Appellant invoked the judgment of the court upon his claim to equitable ownership of the land. The judgment deereed the title to be in the other parties, and that they were entitled to possession.

It is obvious that appellant’s claim of title by adverse possession is without foundation. The deed to him from the administratrix of James M. Frazier conveyed only the life estate of Malinda Frazier, as that was the only estate conveyed to James M. Frazier by the deed from Malinda and William Frazier. Neither Malinda nor any grantee of her life estate could claim adversely to the remaindermen; hence, the statute could not begin to run in favor of appellant until the death of Malinda, in 1907. It follows that appellant, at the time of the institution of this suit, had neither title nor the right to possession. [Charles v. Pickens, 214 Mo. l. c. 215; Dugan v. Follett, 100 Ill. 589; Colvin v. Hauenstein, 110 Mo. 575; Scott v. Colson, 156 Ala. 450.] The court below, having acquired jurisdiction of all the issues in the cause, rendered judgment on this issue of adverse possession, and *405decreed the title and right to possession to be in the collateral heirs of Malinda Frazier, parties to the partition suit. It thus became unnecessary to resort to ejectment to try the question of title by adverse possession. [Coberly v. Coberly, 189 Mo. 1.]

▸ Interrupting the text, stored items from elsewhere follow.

/-! `blockReset` -/

@[simp] theorem blockReset_cfg (s : State) :
    (blockReset s).cfg = s.cfg := rfl
@[simp] theorem blockReset_phase (s : State) :
    (blockReset s).phase = .uninit := rfl
@[simp] theorem blockReset_seqPtr (s : State) :
    (blockReset s).seqPtr = 0 := rfl
@[simp] theorem blockReset_script (s : State) :
    (blockReset s).script = .none := rfl
@[simp] theorem blockReset_req (s : State) :
    (blockReset s).req = none := rfl
@[simp] theorem blockReset_fb (s : State) :
    (blockReset s).fb = [] := rfl
@[simp] theorem blockReset_shDisp (s : State) :
    (blockReset s).shDisp = none := rfl
@[simp] theorem blockReset_shCon (s : State) :
    (blockReset s).shCon = none := rfl
@[simp] theorem blockReset_shInv (s : State) :
    (blockReset s).shInv = none := rfl
@[simp] theorem blockReset_errCode (s : State) :
    (blockReset s).errCode = .none := rfl
@[simp] theorem blockReset_errPhase (s : State) :
    (blockReset s).errPhase = 0 := rfl
@[simp] theorem blockReset_errStep (s : State) :
    (blockReset s).errStep = 0 := rfl
@[simp] theorem blockReset_waitCnt (s : State) :
    (blockReset s).waitCnt = 0 := rfl
@[simp] theorem blockReset_rstOut (s : State) :
    (blockReset s).rstOut = !s.cfg.rstActive := rfl
@[simp] theorem blockReset_rsp (s : State) :
    (blockReset s).rsp = none := rfl
@[simp] theorem blockReset_delaying (s : State) :
    (blockReset s).delaying = false := rfl
@[simp] theorem blockReset_tx (s : State) :
    (blockReset s).tx = none := rfl
@[simp] theorem blockReset_offered (s : State) :
    (blockReset s).offered = s.offered := rfl
@[simp] theorem blockReset_pins (s : State) :
    (blockReset s).pins = s.pins := rfl
@[simp] theorem blockReset_inputs (s : State) :
    (blockReset s).inputs = s.inputs := rfl
@[simp] theorem blockReset_trace (s : State) :
    (blockReset s).trace = s.trace ++ abandonedEvents s := rfl

/-! `applyShadow` -/

@[simp] theorem applyShadow_cfg (u : ShadowUpdate) (s : State) :
    (applyShadow u s).cfg = s.cfg := by cases u <;> rfl
@[simp] theorem applyShadow_phase (u : ShadowUpdate) (s : State) :
    (applyShadow u s).phase = s.phase := by cases u <;> rfl
@[simp] theorem applyShadow_seqPtr (u : ShadowUpdate) (s : State) :
    (applyShadow u s).seqPtr = s.seqPtr := by cases u <;> rfl
@[simp] theorem applyShadow_script (u : ShadowUpdate) (s : State) :
    (applyShadow u s).script = s.script := by cases u <;> rfl
@[simp] theorem applyShadow_req (u : ShadowUpdate) (s : State) :
    (applyShadow u s).req = s.req := by cases u <;> rfl
@[simp] theorem applyShadow_fb (u : ShadowUpdate) (s : State) :
    (applyShadow u s).fb = s.fb := by cases u <;> rfl
@[simp] theorem applyShadow_shDisp (u : ShadowUpdate) (s : State) :
    (applyShadow u s).shDisp = (match u with | .disp v => some v | _ => s.shDisp) := by cases u <;> rfl
@[simp] theorem applyShadow_shCon (u : ShadowUpdate) (s : State) :
    (applyShadow u s).shCon = (match u with | .con L => some L | _ => s.shCon) := by cases u <;> rfl
@[simp] theorem applyShadow_shInv (u : ShadowUpdate) (s : State) :
    (applyShadow u s).shInv = (match u with | .inv f => some f | _ => s.shInv) := by cases u <;> rfl
@[simp] theorem applyShadow_errCode (u : ShadowUpdate) (s : State) :
    (applyShadow u s).errCode = s.errCode := by cases u <;> rfl
@[simp] theorem applyShadow_errPhase (u : ShadowUpdate) (s : State) :
    (applyShadow u s).errPhase = s.errPhase := by cases u <;> rfl
@[simp] theorem applyShadow_errStep (u : ShadowUpdate) (s : State) :
    (applyShadow u s).errStep = s.errStep := by cases u <;> rfl
@[simp] theorem applyShadow_waitCnt (u : ShadowUpdate) (s : State) :
    (applyShadow u s).waitCnt = s.waitCnt := by cases u <;> rfl
@[simp] theorem applyShadow_rstOut (u : ShadowUpdate) (s : State) :
    (applyShadow u s).rstOut = s.rstOut := by cases u <;> rfl
@[simp] theorem applyShadow_rsp (u : ShadowUpdate) (s : State) :
    (applyShadow u s).rsp = s.rsp := by cases u <;> rfl
@[simp] theorem applyShadow_delaying (u : ShadowUpdate) (s : State) :
    (applyShadow u s).delaying = s.delaying := by cases u <;> rfl
@[simp] theorem applyShadow_tx (u : ShadowUpdate) (s : State) :
    (applyShadow u s).tx = s.tx := by cases u <;> rfl
@[simp] theorem applyShadow_offered (u : ShadowUpdate) (s : State) :
    (applyShadow u s).offered = s.offered := by cases u <;> rfl
@[simp] theorem applyShadow_pins (u : ShadowUpdate) (s : State) :
    (applyShadow u s).pins = s.pins := by cases u <;> rfl
@[simp] theorem applyShadow_inputs (u : ShadowUpdate) (s : State) :
    (applyShadow u s).inputs = s.inputs := by cases u <;> rfl
@[simp] theorem applyShadow_trace (u : ShadowUpdate) (s : State) :
    (applyShadow u s).trace = s.trace := by cases u <;> rfl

III. Appellant, in his answer, alleged that he bought and paid for the land conveyed to his wife, Malinda, and that she held the title in trust for him. Evidence was introduced upon this issue by both sides. Upon the testimony, the court found against appellant. James Lee, the father of Malinda, conveyed forty acres to "William Frazier, April 13, 1860. In May following, James Lee conveyed' the forty acres in controversy to Malinda Frazier. The two tracts are adjoining, and together make the eighty acres which William Frazier and his wife occupied as a home, except during the interval from 1862 to 1866 when the eighty acres were in possession of James M. Frazier under deed from William and wife. Appellant claims that he bought the eighty acres at one time from James Lee. No explanation is given for the conveyance of one forty to his wife. One witness stated that he understood that the forty was given to her by her father for a home. The language of the deed to her “and to the heirs of her body” is consistent with this, and tends to negative the claim to a resulting trust. We deem it unnecessary to detail the oral testimony. It came from friends and neighbors, who testified, pro and con, to fragments of conversations, and to remarks by James Lee, Malinda and William Frazier, some of them as far back as fifty years. One witness, fifty-nine years old, testified to a conversation heard by him in 1859, before he was ten years old. The evidence at best is vague and fragmentary. It fails to measnre up to the rule declared by this court in King v. Isley, 116 Mo. 155, where, speaking of the quantum of evidence *406essential to establish a resulting trust, we say: “ ‘The rule in this court is settled by a uniform line of decisions that parol testimony, in order to accomplish such an object and secure such an end, must be clear, strong and unequivocal; so definite and positive as to leave no room for doubt in the mind of the chancellor as to the existence of such a trust.’ [Allen v. Logan, 96 Mo. 591.] ‘These resulting trusts must not be declared upon doubtful evidence, or even upon a mere preponderance of evidence. . . . There should be no room for a reasonable doubt as to the facts relied upon to establish the trust.’ [Adams v. Burns, 96 Mo. 361.]”

We are not bound by the finding of the chancellor, but we may properly defer in some degree to his superior opportunity to weigh the testimony. Our views upon testimony of this character in such a case as this are expressed at length in Williams v. Keef, 241 Mo. 366, and need not be further extended here.

We think the. judgment is sustained by the record. We find no reversible error. The judgment, therefore, is affirmed.

Brown, P. J'., and Kennish, J., concur.